Walmart out here sell a nice Igloo Marine cooler for $22.
I've had mine for a year, and it's still in great shape. 
And that's that I used it as a poling platform for about a month, and a casting platform like two more months. 
It holds ice for days. 

I had put ice in it last Saturday morning in Miami.
Drove to Everglades City for the Gheenoe rally, fished till 2 pm, got back to the ramp and then put it in the bed of the truck that sat parked in the sun the whole time.
Stayed around for the boat show and raffles, then drove back to Miami.
Got to Miami around 11:30pm.
The next morning at 7:30, went to put ice in the cooler to go up to Ft. Pierce and it still had ice from the day before. Threw some more ice in it and it was still good until Tuesday.

But anyway, I have nothing bad to say about anything painted black. lol

I would have gone with a semi flat/satin black though.
But I think it looks better in black!


----------



## Bissell (Feb 27, 2010)

x2!
ill be painting my wheels black on my trailer, and eventually the trailer will be powder coatedblack!
i like the cooler though!


----------



## Puertoricoinshore (Aug 26, 2010)

*Re: Custom cooler finish*

[smiley=1-crazy-eyes.gif]I guess I am finish with "the project". I decided not to expend any more money on paint and ss hardwear. I did use some free stickers, and made to stencils to spray paint them. You guys be the judge. It was actually fun to do. [smiley=1-one-eye.gif]


----------



## iFly (Mar 9, 2010)

I like the stencil job!


----------



## Flyline (Mar 3, 2008)

I'm lovin this.... . I have a walmart cooler a coleman extrmeme 5 days is best cooler I ever spend! $60 walmart cooler compared to a yeti $400 cooler....still loving it


----------



## sfsurfr (Mar 16, 2009)

Why would you paint a cooler black??? Isn't the idea to keep the items inside it cold?

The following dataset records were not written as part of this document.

-- ==== Sys2Proof/Machine/Boot.lean ====
section
/-! DEFINITION. Resets and the boot sequence: the directory, the image checks, the measurements, the BBRAM share, the
identity keys, the start of the first agent (14_boot_lifecycle.md, R330 to R347; R425 of 19_electrical_package.md).
DEDUCED: log entries 87, 88, 89. DESIGN CHOICE: log entries 52, 53, 99. -/
namespace Sys2Proof.Machine

/-- Change boot, life cycle and identity. -/
def setBoot (f : Boot → Boot) (s : State) : State := { s with boot := f s.boot }

/-! ### The directory (R331) -/

/-- The directory in force, and which copy holds it. -/
def dirForce (b : Boot) : Option (DirCopy × Nat) := match b.dir0, b.dir1 with
  | some a, some c => if a.seq < c.seq then some (c, 1) else some (a, 0)
  | some a, none => some (a, 0)
  | none, some c => some (c, 1)
  | none, none => none

/-- The record in force; with neither copy valid slot A is active and no trial is set. -/
def dirNow (b : Boot) : DirCopy := ((dirForce b).map (·.1)).getD { seq := 0, active := 0, trial := none, attempts := 0 }

/-- Write the directory: the other copy takes it with the next sequence number (log entry 55). -/
def dirWrite (active : Nat) (trial : Option Nat) (attempts : Nat) (b : Boot) : Boot :=
  let d : DirCopy := { seq := ((dirNow b).seq + 1) % 2 ^ 32, active := active, trial := trial, attempts := attempts }
  if ((dirForce b).map (·.2)).getD 1 == 0 then { b with dir1 := some d } else { b with dir0 := some d }

/-- The record of a directory copy (R331). -/
def dirRecord (d : DirCopy) : Bytes :=
  let b := le 4 d.seq ++ le 1 d.active ++ le 1 (d.trial.getD 0xFF) ++ le 1 d.attempts ++ zb 5
  b ++ le 4 (crc32c b).toNat

/-- An image slot: 0 A, 1 B. -/
def slotImage (b : Boot) (slot : Nat) : ImageSlot := if slot == 0 then b.slotA else b.slotB
/-- Replace an image slot. -/
def setImage (slot : Nat) (x : ImageSlot) (b : Boot) : Boot := if slot == 0 then { b with slotA := x } else { b with slotB := x }
/-- An invalidated slot. -/
def ImageSlot.erased : ImageSlot := { manifest := [], code := [] }

/-- A byte of the flash, as far as Table 14-1 gives its content: the two directory copies and the two image slots (R330). -/
def flashByte (b : Boot) (off : Nat) : Option Byte :=
  let o := off - 0x100000
  let x := slotImage b (o / 0x1000000)
  if off < 0x2000 then (if off < 0x1000 then b.dir0 else b.dir1).bind (fun d => (dirRecord d)[off % 0x1000]?)
  else if !spans off 0x100000 0x2000000 || x.manifest.isEmpty then none
  else (pad 4096 x.manifest ++ x.code)[o % 0x1000000]?

/-! ### Image checks (R332, R333) -/

/-- The manifest digest. -/
def manifestDigest (m : Bytes) : Bytes := sha384 (m.take 128)

/-- Checks 1 to 6 of Table 14-3: the cause, 0 where they pass. -/
def manifestCause (b : Boot) (m : Bytes) : Nat :=
  let g := u8 m 15
  if u32 m 0 != 0x4D460001 || u16 m 12 != 0x3200 || 1 < u8 m 14 then 1
  else if nbit b.revoked.toNat g then 2
  else if 3 < g || !verify 1 (Config.fwKey g 1) (m.take 128) (sub m 128 96) then 3
  else if !verify 2 (Config.fwKey g 2) (m.take 128) (sub m 224 3309) then 4
  else if u32 m 8 < b.svn || 128 < u32 m 8 then 5
  else if u32 m 20 == 0 || 16773120 < u32 m 20 then 1
  else 0

/-- All checks of Table 14-3 on a slot. -/
def imageCause (b : Boot) (x : ImageSlot) : Nat :=
  let c := manifestCause b x.manifest
  if c != 0 then c else if x.code.length == u32 x.manifest 20 && sha384 x.code == sub x.manifest 24 48 then 0 else 6

/-! ### What a device reset leaves (R165, R317, R353, R397, R425) -/

/-- OTP, flash, BBRAM, fuses and pins stay; staging ends, its slot invalidated (Table 14-10). -/
def bootReset (b : Boot) : Boot :=
  let k : Boot := { Boot.reset with
    por := b.por, sysRst := b.sysRst, cold := b.cold, porClk := b.porClk, pinClk := b.pinClk, meterFuse := b.meterFuse, gradeE := b.gradeE, serial := b.serial, lc := b.lc
    svn := b.svn, revoked := b.revoked, transitions := b.transitions, ownerScheme := b.ownerScheme, ownerKey := b.ownerKey
    ownerDigest := b.ownerDigest, bbram := b.bbram, dir0 := b.dir0, dir1 := b.dir1, slotA := b.slotA, slotB := b.slotB
    certs := b.certs }
  if b.staging.st == 0 then k else setImage b.staging.slot .erased k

Just sayin... Other than that... The stencils are pretty sweet bro!


----------



## firecat1981 (Nov 27, 2007)

> Why would you paint a cooler black??? Isn't the idea to keep the items inside it cold?


I was kinda wondering that myself, the black will heat up the cooler much more then the white. That's why you see alot of color coolers with white tops. If you are just using it for a day I'm sure it will be fine though. Atleast it looks slick


----------



## Puertoricoinshore (Aug 26, 2010)

Black is the way to go. Black boat, black cooler mostly just for the look. Most of the time i fish at night or very early in the mornig until  mid day; beacuse after that the bite dies so i dont take the full day heat. [smiley=devil10.gif] And remember i was bored!!!


----------



## Bissell (Feb 27, 2010)

i think it looks "cooler" now ;D


----------